Originally Posted by rai009
Given (p ⇒ q) and (r ⇒ s), use the Fitch System to prove (p ∨ r ⇒ q ∨ s).

Assume p ∨ r. Use disjunction elimination. If p, then p ⇒ q gives q and therefore q ∨ s. Similarly, if r, then
r ⇒ s gives s and therefore q ∨ s. In both cases, we get q ∨ s, which concludes the disjunction elimination rule.

Quote:

Originally Posted by rai009
Given (¬p ∨ ¬q), use the Fitch System to prove ¬(p ∧ q).

Use disjunction elimination on ¬p ∨ ¬q. Suppose ¬p. Assume p ∧ q, derive p. Together with ¬p this gives a contradiction; therefore, ¬(p ∧ q). Derive ¬(p ∧ q) in a similar way if ¬q.

Quote:

Originally Posted by rai009
Starting from the premise (p ⇒ q), use the Fitch System to prove the conclusion (¬q ⇒ ¬p).

Assume ¬q and p.
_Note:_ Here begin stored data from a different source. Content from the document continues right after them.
-- ==== Sys2Proof/Machine/Lane.lean ====
section
/-! DEFINITION. One lane as plain data (01 R16 to R20), and the lane after each kind of start. -/

namespace Sys2Proof.Machine

/-- One lane: everything the spec gives it. Cycles are CLK cycles counted since the lane was first powered. -/
structure Lane where
  /-- Which lane this is. 01 R16, reset its own letter. -/
  id : LaneId
  /-- The present CLK cycle. 01 R24, reset 0. -/
  now : Nat
  /-- The cycle of the last reset release: SYS_CLK counts from it. 64 bits, 16 Table 16.8, reset 0. -/
  relAt : Nat
  /-- MODEL'S OWN: how many free values the lane has taken (log 4). Reset 0, DESIGN CHOICE. -/
  free : Nat
  /-- The RW, RWK and RWL fields by BAR0 offset, where they differ from their reset values. 16 R377. -/
  regs : Table Word
  /-- The status registers by BAR0 offset, where they differ from their reset state. 16 R380. -/
  status : Table StatusReg
  /-- Keys, refusals and latches. 16. -/
  sys : Sys
  /-- Timeline, timebases and WCLK. 02. -/
  tl : Timeline
  /-- The feedback units FU0–FU7. 03 R64. -/
  fb : Vector Unit 8
  /-- The conversion block. 04. -/
  cv : Conversion
  /-- The commutator channels. 05. -/
  cm : Vector CmAxis 6
  /-- The loop engines. 06. -/
  le : Loops
  /-- The safety-function engine. 09. -/
  sf : SafetyEngine
  /-- The Runner port. 07. -/
  port : Port
  /-- The gate-drive die. 07. -/
  die : Die
  /-- Role, health, token and mirror. 08. -/
  ln : LaneCtl
  /-- Memory, lock-step, parity and debug access. 10. -/
  ig : Integrity
  /-- Temper and Shakeout. 11. -/
  ts : Temper
  /-- The Sprue ports. 12. -/
  sp : Sprue
  /-- The envelope block. 13. -/
  env : Envelopes
  /-- Host rings and endpoint. 14. -/
  hr : Rings
  /-- The endpoint's configuration header. 14 R321. -/
  head : ConfigHeader
  /-- Supplies and power state. 15. -/
  pw : Power
  deriving DecidableEq, Repr

end Sys2Proof.Machine
end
Then p together with p ⇒ q this gives q, and q with ¬q gives a contradiction. Therefore, ¬p.
• Oct 13th 2012, 02:16 PM
HallsofIvy
Yes, that is how I would have done it. But what does that have to do with "the Fitch system"?
• Oct 14th 2012, 02:46 AM
emakarov
Fitch calculus, or flag notation, is a notation for derivations in natural deduction (ND). In my English description, I used only inference rules available in ND. For example, deriving B from an assumption A in order to derive A -> B is an ND rule, but De Morgan's law is not.
• Oct 16th 2012, 07:21 PM
rai009
Can't i solve the De Morgan's law without using the contradiction introduction tool?
only using the "implication introduction", "implication elimination", "and introduction", and elimination", or introduction, or elimination, negation introduction, negation elimination & biconditional introduction & elimination......
what do i do if i have to use this tools only to prove it with Fitch....
• Oct 17th 2012, 01:13 AM
emakarov
Could you write the exact version of the De Morgan's law you are talking about? Also, please write all rules in your system dealing with contradiction and negation. I am asking this because different sources give different names to such rules. In particular, sometimes negation elimination is called contradiction introduction. Unlike for other connectives, it would be more correct to have only the elimination rule for contradiction, which derives any formula from contradiction. Dually, if there is a connective denoting truth, it should have only the introduction rule.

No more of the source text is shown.